[Data records]

-- ==== Sys2Proof/Laws/State.lean ====
section
/-!
SUPPORT. What each update of the state leaves: one lemma per field per update, so that no proof unfolds a record update.
-/
namespace Sys2Proof.Machine
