-- ==== Sys2Proof/Laws/PerInstr.lean ====
section
/-!
SUPPORT. Statements made per instruction, one lemma per constructor of `Instr`. The family `Encoding` says in which space, and
so in how many bits, an instruction that has a word is encoded (spec/02_words.md R46, R60, R61).
-/
namespace Sys2Proof.Laws

/-- An encoded instruction is a banker word of 48 bits, a microword of 32 bits or a command record of 256 bits, as the encoder
of that space gives it. -/
def Encoding.Statement (i : Instr) : Prop :=
  ∀ n w, encode i = some (n, w) →
    (n = 48 ∧ encodeB i = some w) ∨ (n = 32 ∧ encodeM i = some w) ∨ (n = 256 ∧ encodeC i = some w)

/-- The encoder of all spaces asks those of the three spaces in turn. -/
theorem encode_space (i : Instr) : Encoding.Statement i := by
  intro n w h
  unfold encode at h
  cases hb : encodeB i with
  | some v => rw [hb] at h; cases h; exact .inl ⟨rfl, rfl⟩
  | none =>
    rw [hb] at h
    cases hm : encodeM i with
    | some v => rw [hm] at h; cases h; exact .inr (.inl ⟨rfl, rfl⟩)
    | none =>
      rw [hm] at h
      cases hc : encodeC i with
      | some v => rw [hc] at h; cases h; exact .inr (.inr ⟨rfl, rfl⟩)
      | none => rw [hc] at h; cases h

● **Exercise details**: Type the records again in full, matching them exactly.

● **Answer area**:
-- ==== Sys2Proof/Laws/State.lean ====
section
/-!
SUPPORT. What each update of the state leaves: one lemma per field per update, so that no proof unfolds a record update.
-/
namespace Sys2Proof.Machine
-- ==== Sys2Proof/Laws/PerInstr.lean ====
section
/-!
SUPPORT. Statements made per instruction, one lemma per constructor of `Instr`. The family `Encoding` says in which space, and
so in how many bits, an instruction that has a word is encoded (spec/02_words.md R46, R60, R61).
-/
namespace Sys2Proof.Laws

/-- An encoded instruction is a banker word of 48 bits, a microword of 32 bits or a command record of 256 bits, as the encoder
of that space gives it. -/
def Encoding.Statement (i : Instr) : Prop :=
  ∀ n w, encode i = some (n, w) →
    (n = 48 ∧ encodeB i = some w) ∨ (n = 32 ∧ encodeM i = some w) ∨ (n = 256 ∧ encodeC i = some w)

/-- The encoder of all spaces asks those of the three spaces in turn. -/
theorem encode_space (i : Instr) : Encoding.Statement i := by
  intro n w h
  unfold encode at h
  cases hb : encodeB i with
  | some v => rw [hb] at h; cases h; exact .inl ⟨rfl, rfl⟩
  | none =>
    rw [hb] at h
    cases hm : encodeM i with
    | some v => rw [hm] at h; cases h; exact .inr (.inl ⟨rfl, rfl⟩)
    | none =>
      rw [hm] at h
      cases hc : encodeC i with
      | some v => rw [hc] at h; cases h; exact .inr (.inr ⟨rfl, rfl⟩)
      | none => rw [hc] at h; cases h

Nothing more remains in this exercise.